Минуты через две обсуждение деталей продолжилось в курилке. Серега Плевако, младший сержант, инструктор службы собак, отличник боевой и политической подготовки, а по совместительству главный свинорез (или свинокол?), как самый что ни на есть назначенный старший, начал решительно:
— Колоть надо, чую, только колоть! Только нож бы подлиннее, чем на свиню!
— Все бы вам, бульбашам, колоть! — взвился Петюня Попов, горячий малый из кубанских казаков. — Да где ты видел, шоб быка кололи? Его надо кувалдометром и в лоб! Оглушить, а потом за задние ноги подвешивать и кровь спускать! Ко-ло-оть! Это ж бы-ык, а не чучка, скворешня! Самого бы тебя…
— Такого оглушишь, как же! Ты его рога видел? — робко огрызался Серега.
— Сярога, не бзди! Я его закорчую, як той дуб у при дорози! Все будет в шоколаде, веришь?
В Петюне был центнер живого веса, а кулаки — размером с человечью голову. Поэтому все как-то сразу ему поверили — этот может.
Тут встрял наш повар:
— Пацаны, а я слыхал, что быку, когда его бьют, надо сразу того, яйца отрезать!
— На хрена?
— Говорят, что его когда по башке бьют, у него от испуга какая-то фигня из яиц в кровь впрыскивается и мясо потом горчит и долго не хранится.
— Какая такая фигня? Сперма, что ли?
— Да нет, ну типа желчи, но не желчь. Вроде моча, или нет? Короче. Я за что купил, за то и продаю.
— Блин, слышал звон…
— Да не, парни, точно, я тоже такую басню слыхал, есть такое дело, — поддержал «удачную» мысль Плевако. — Мужики у нас в деревне промеж себя как-то говорили за это дело. У свиней — тот же случай: вон кабанчика когда на мясо годуют, так его «выложить» надо сразу, еще поросенком! Они даже по-разному называются: ежели с яйцами — это кабан, а коли сразу кастрированный — то это хряк!

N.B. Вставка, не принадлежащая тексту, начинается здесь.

/-! ## Effects of a store -/

/-- The physical line that a pointer names for a core, with no fault (R274). -/
def State.lineOfPtr (s : State) (ck : Nat) (a : Reg80) : Option Nat :=
  match s.checkAccess ck .kernel a 1 1 with
  | .ok p => match (s.resolve ck 1 false p).1 with
    | .mem ((f, _) :: _) => some (lineOf f)
    | _ => none
  | .bad _ => none

/-- The monitors that an image records, armed again (R267, R331). -/
def State.imageMons (s : State) (ck : Nat) (b : List Byte) : Vector Monitor 4 :=
  Vector.ofFn fun (j : Fin 4) =>
    let f := fieldAt b 8008 1
    let a := ptrAt b (7968 + 10 * j.val)
    match s.lineOfPtr ck a with
    | some l => if f.testBit j.val then { line := l, ptr := a, armed := true, fired := f.testBit (4 + j.val) } else Monitor.off
    | none => Monitor.off

/-- A strand takes on an image: what the image does not change stays as it is (R329). -/
def State.writeImage (s : State) (sid : Nat) (b : List Byte) : State :=
  let x := s.strand sid
  let old := s.image sid
  let fs := if imageDiffers old b 6208 128 then imageFlights b x.seq x.ceiling else x.ctx.flights
  let y := x.ofImage b fs
  let st := (SState.ofCode (fieldAt b 7938 1)).getD .ready
  let rec_ := fieldAt b 7936 2
  let s1 := s.setStrand sid
    { y with
      mons := if imageDiffers old b 7968 41 then s.imageMons (ckOf sid) b else x.mons,
      ceDone := if imageDiffers old b 5504 128 then imageDone b else x.ceDone,
      task := if rec_ = 0xFFFF then none else some rec_,
      recorded := if x.st = .stopped ∨ x.st = .idle then st else x.recorded,
      frozenFrom := if x.st = .frozen then st else x.frozenFrom }
  if y.alarm ≠ x.alarm then s1.pushOnce (.alarmFire sid) else s1

/-- Parse the state of a barrier. -/
def BarState.ofCode (n : Nat) : BarState :=
  match n % 4 with
  | 0 => .uninit
  | 1 => .armed
  | 2 => .complete
  | _ => .poison
/-- A barrier with one of its two words replaced. -/
def Barrier.setWord (b : Barrier) (hi : Bool) (w : BitVec 64) : Barrier :=
  if hi then { b with auto := w.getLsbD 48, expB := BitVec.ofNat 32 (bitsAt w 47 16), expA := BitVec.ofNat 16 (bitsAt w 15 0) }
  else { b with cause := BitVec.ofNat 5 (bitsAt w 55 51), st := BarState.ofCode (bitsAt w 50 49), phase := w.getLsbD 48,
                arrA := BitVec.ofNat 16 (bitsAt w 47 32), arrB := BitVec.ofNat 32 (bitsAt w 31 0) }

/-- A lock-table entry with one of its words replaced (log 23): word 0 gives the first line, word 1 how many there are. -/
def setLockWord (q : SetReq) (pid w : Nat) (v : BitVec 64) : SetReq :=
  match w with
  | 0 => { q with lines := (List.range (max 1 q.lines.length)).map fun i => v.toNat % 2 ^ 63 + i }
  | 1 => { q with lines := (List.range (v.toNat % 2 ^ 16)).map fun i => q.lines.headD 0 + i, set := Fin.ofNat 8 (v.toNat / 2 ^ 16),
                  sid := sidOf q.core ((v.toNat / 2 ^ 20) % 16), record := (v.toNat / 2 ^ 24) % 2 ^ 16 }
  | 2 => { q with age := v.toNat }
  | _ => { q with token := v.toNat % 2 ^ 40, core := ckAt pid (v.toNat / 2 ^ 40) }

/-- An entry of the lock table that nothing has filled. -/
def blankReq (gk : Nat) : SetReq := { sid := 0, core := 0, record := 0, age := 0, token := 0, set := 0, lines := [], home := .group gk }

/-- ERROR_FCLR (R364): the filter clears, and what would enter it in this cycle is lost. -/
def State.clearFilter (s : State) (u : ErrUnit) : State :=
  s.updErr u fun e => { e with filter := 0, clearedAt := some (s.region (unitSite u).1).cyc }
/-- ERROR_CCLR (R364): the counts clear. -/
def State.clearCounts (s : State) (u : ErrUnit) : State := s.updErr u fun e => { e with unc := 0, rep := 0, scat := 0 }
/-- Let a unit's next scrub tick be due. -/
def State.askScrub (s : State) (u : ErrUnit) : State := if (s.errOf u).scrub = 0 then s else s.pushOnce (.scrubTick u)

/-- WRITE_FAULT_RING_BASE (R327): the ring is set and what waits is delivered. -/
def State.setRing (s : State) (rk : Nat) (w : BitVec 64) : State :=
  match (s.region rk).pid with
  | some pid => (s.updRegion rk fun r => { r with ringBase := w }).pushOnce (.faultRingDeliver pid rk)
  | none => s

/-- Whether a command 1-5 comes in its order: it opens a sequence with drain or stop, or continues the open one of its core. -/
def Basin.inOrder (b : Basin) (ck cmd : Nat) : Bool :=
  match b.seqCore with
  | none => decide (cmd = 1 ∨ cmd = 2)
  | some c => decide (c = ck ∧ cmd = b.seqNext)

/-- The error with which a command is turned away: out of order, or a core of another region. -/
def State.basinError (s : State) (c : BasinCmd) (cmd : Nat) : Option Nat :=
  if cmd ≤ 5 ∧ !(s.region c.region).basin.inOrder c.core cmd then some 3
  else if (s.part (pidOf c.core)).n ≤ lcoreOf c.core ∨ s.rkOf c.core ≠ c.region then some 1
  else none

/-- Whether a target is a spare position of the core's group. -/
def State.spareTarget (s : State) (c : BasinCmd) : Bool :=
  (s.group (gkOf c.core)).entry.group == c.group && (s.region c.region).sparePos.contains (c.group, c.pos)

/-- Whether a *migrate* is taken up: from its acceptance on, requests to the core are held (R408). -/
def State.basinTakes (s : State) (c : BasinCmd) (cmd : Nat) : Bool := (s.basinError c cmd).isNone && s.spareTarget c

/-- A Basin command is accepted: its event is due (R385). -/
def State.basinCommand (s : State) (rk : Nat) (w : BitVec 64) : State :=
  match (s.region rk).pid with
  | none => s
  | some pid =>
    let lc := bitsAt w 47 24
    let c : BasinCmd := { region := rk, core := ckAt pid lc, group := bitsAt w 23 18, pos := bitsAt w 17 15 }
    let s1 := s.updRegion rk fun r => { r with basin := { r.basin with busy := true, err := 0, lcore := lc, done := 0, started := s.now } }
    match bitsAt w 63 60 with
    | 1 => s1.push (.basinDrain c)
    | 2 => s1.push (.basinStop c)
    | 3 => (if s.basinTakes c 3 then s1.updCore c.core fun k => { k with moving := true } else s1).push (.basinMigrate c)
    | 4 => s1.push (.basinRemapPrepare c)
    | 5 => s1.push (.basinRemapCommit c)
    | 6 => s1.push (.basinReturn c)
    | 7 => s1.push (.basinBoundaryNow c)
    | _ => s1.push (.basinFail c)

/-- A debug control command (R330): resume at once, step and kill as events of their own. A killed strand ignores
resume. -/
def State.debugCommand (s : State) (sid : Nat) (w : BitVec 64) : State :=
  let e := w.getLsbD 7
  match bitsAt w 2 0 with
  | 1 => if (s.strand sid).killing then s else (s.updStrand sid fun x => { x with endChunk := e || x.endChunk }).resume sid
  | 2 => (s.updStrand sid fun x => { x with stepAsked := true }).push (.debugStep sid)
  | 3 => (s.updStrand sid fun x => { x with killing := true }).push (.debugKill sid)
  | _ => s.updStrand sid fun x => { x with endChunk := e || x.endChunk }

/-- A slot with the two cells of a word replaced. -/
def Slot.setWord (t : Slot) (n : Nat) (w : BitVec 64) : Slot :=
  let c1 := putCell t.cells n (BitVec.ofNat 32 w.toNat)
  { t with cells := if n + 1 < 4225 then putCell c1 (n + 1) (BitVec.ofNat 32 (w.toNat / 2 ^ 32)) else c1 }
/-- A buffer with 8 bytes of a row replaced. -/
def Buf.setWord (b : Buf) (n : Nat) (w : BitVec 64) : Buf :=
  let r := (b.row (n / 16)).toNat
  let sh := 2 ^ (64 * (n % 16))
  let r2 := BitVec.ofNat 1024 (r % sh + (w.toNat + r / sh / 2 ^ 64 * 2 ^ 64) * sh)
  { b with rows := if r2 = 0 then b.rows.del (n / 16) else b.rows.put (n / 16) r2 }

/-- A stage with its control word replaced. -/
def Stage.setWord (st : Stage) (w : BitVec 64) : Stage :=
  { st with home := bitsAt w 63 57, en := w.getLsbD 56, maxc := bitsAt w 55 48, minc := bitsAt w 47 40, hi := bitsAt w 39 24, lo := bitsAt w 23 8 }

/-- A store of word `w` that breaks no limit takes effect. -/
def State.sysApply (s : State) (pid : Nat) (r : SysRef) (w : BitVec 64) : State :=
  match r with
  | .image sid b =>
    let im := s.image sid
    s.writeImage sid ((im.take b) ++ leBytes 8 w.toNat ++ im.drop (b + 8))
  | .dbgCtl sid => s.debugCommand sid w
  | .qctl ck q =>
    let mn := bitsAt w 21 12
    let cap := bitsAt w 41 32
    let s1 := if q = 17 then s.updCore ck fun c => { c with redMin := mn, redCap := cap }
      else if q = 16 then s
      else s.updCore ck fun c => { c with inbox := c.inbox.put q { c.inboxQ q with min := mn, cap := cap } }
    s1.pokePool (gkOf ck)
  | .bar ck i hi => s.putBarrier ck i ((s.barrier ck i).setWord hi w)
  | .ectl u =>
    let s0 := if (s.errOf u).scrub = 0 then s.updUnit (unitKey u) fun x => { x with scrubAt := (s.region (unitSite u).1).cyc } else s
    let s1 := s0.updErr u fun e => { e with scrub := bitsAt w 23 16, rptscat := w.getLsbD 2 }
    let s2 := if w.getLsbD 1 then s1.clearCounts u else s1
    (if w.getLsbD 0 then s2.clearFilter u else s2).askScrub u
  | .wd p => s.updUnit p fun x => { x with wd := bitsAt w 4 0 }
  | .cells gk t n => s.updData gk fun g => { g with slots := g.slots.put t ((g.slotAt t).setWord n w) }
  | .kind gk t =>
    let k := if w.toNat % 4 = 0 then SlotKind.n else if w.toNat % 4 = 1 then SlotKind.f else SlotKind.i
    s.updData gk fun g => { g with slots := g.slots.put t { g.slotAt t with kind := k, mark := w.getLsbD 2 } }
  | .buf gk b n =>
    s.updData gk fun g => if b then { g with bufB := g.bufB.setWord n w } else { g with bufA := g.bufA.setWord n w }
  | .lease gk =>
    let n := w.toNat
    s.updData gk fun g =>
      if w.getLsbD 0 then { g with holder := some (sidOf (gk * 4 + n / 2 % 4) (n / 8 % 16)), leaseLeft := n / 256, leaseSeq := 0, lastSeat := n / 2 % 4 }
      else { g with holder := none, leaseLeft := 0, leaseSeq := 0 }
  | .lock gk e k =>
    s.updData gk fun g =>
      let q := setLockWord ((g.own.lockEntry e).getD (blankReq gk)) pid k w
      let valid := if k = 0 then w.getLsbD 63 else (g.own.locks.find e).isSome
      { g with own :=
        if valid then { g.own with locks := g.own.locks.put e q, drafts := g.own.drafts.del e }
        else { g.own with locks := g.own.locks.del e, drafts := g.own.drafts.put e q } }
  | .stage rk n =>
    s.updRegion rk fun r => { r with stages := r.stages.put n ((r.stages.getD n Stage.reset).setWord w) }
  | .ring rk => s.setRing rk w
  | .bcmd rk => s.basinCommand rk w
  | _ => s

/-! ## Loads and stores of 1 to 8 bytes -/

/-- What an access of the system window reads in a coded array is checked first (R351). -/
def State.senseSys (s : State) (r : SysRef) : State :=
  match r with
  | .image sid _ => s.senseStrand sid
  | .cells gk _ _ => s.senseArray gk
  | .kind gk _ => s.senseArray gk
  | .buf gk _ _ => s.senseArray gk
  | .lock gk _ _ => s.senseGroup gk 7
  | _ => s

/-- A word with `n` bytes from byte `o` on replaced (R326). -/
def mergeWord (old : BitVec 64) (o : Nat) (d : List Byte) : BitVec 64 :=
  let b := leBytes 8 old.toNat
  BitVec.ofNat 64 (ofLE ((b.take o) ++ d ++ b.drop (o + d.length)))

/-- SYSTEM_WINDOW_STORE (R326): as its chunk commits, a store's bytes are merged into the word's current content;
where that breaks a field limit the store is discarded and the strand faults late. -/
def State.commitSys (s : State) (sid : Nat) (st : SysStore) : State :=
  let pid := pidOf (ckOf sid)
  match s.sysRef pid st.qq (st.off / 8 * 8) with
  | none => s
  | some r =>
    let s := s.senseSys r
    let w := mergeWord (s.sysRead r) (st.off % 8) st.data
    match s.sysBad r w with
    | none => s.sysApply pid r w
    | some c => s.freeze sid c 0 (BitVec.ofNat 64 st.fpc) st.second 0 (if c = causeReserved then leBytes 8 st.off else addrBytes (make (BitVec.ofNat 16 (0x7F00 + st.qq)) (BitVec.ofNat 64 st.off)))

end Sys2Proof.Machine
end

— Точно, точно, угу, — закивал согласный народ.
— В общем, так! — подвел черту Петюня. — Завтра делаем следующим образом — я буду его кувалдой валить, а ты, Сярога, будешь по сигналу — ну когда я его в лоб долбану, понял? — ему коки того, фьюить… Короче: вали его набок, ломай ему х… гы-гы! Ну все, а теперь разбежались.
А поутру, не слишком рано (утро на заставе понятие растяжимое — как минимум до полудня), приступили к «священнодейству». Все-таки есть во всем этом что-то первобытное, от закланий и жертвоприношений. Охота на мамонта, блин! И отличает людей цивилизованных от дикарей в такие минуты разве только отсутствие ритуальных танцев. Вывели Турана.
— Слышь, Сярога, смотри, как глазом водит — чует, гад, поди, что в последний путь? Как думаешь?
— Ни! Ни хрена ен не чуе…
— Не, он точно чует! Слышь, молодой, мы пока инструмент подготовим, ты налей ему водички, хай попьет перед смертью, отвлечется.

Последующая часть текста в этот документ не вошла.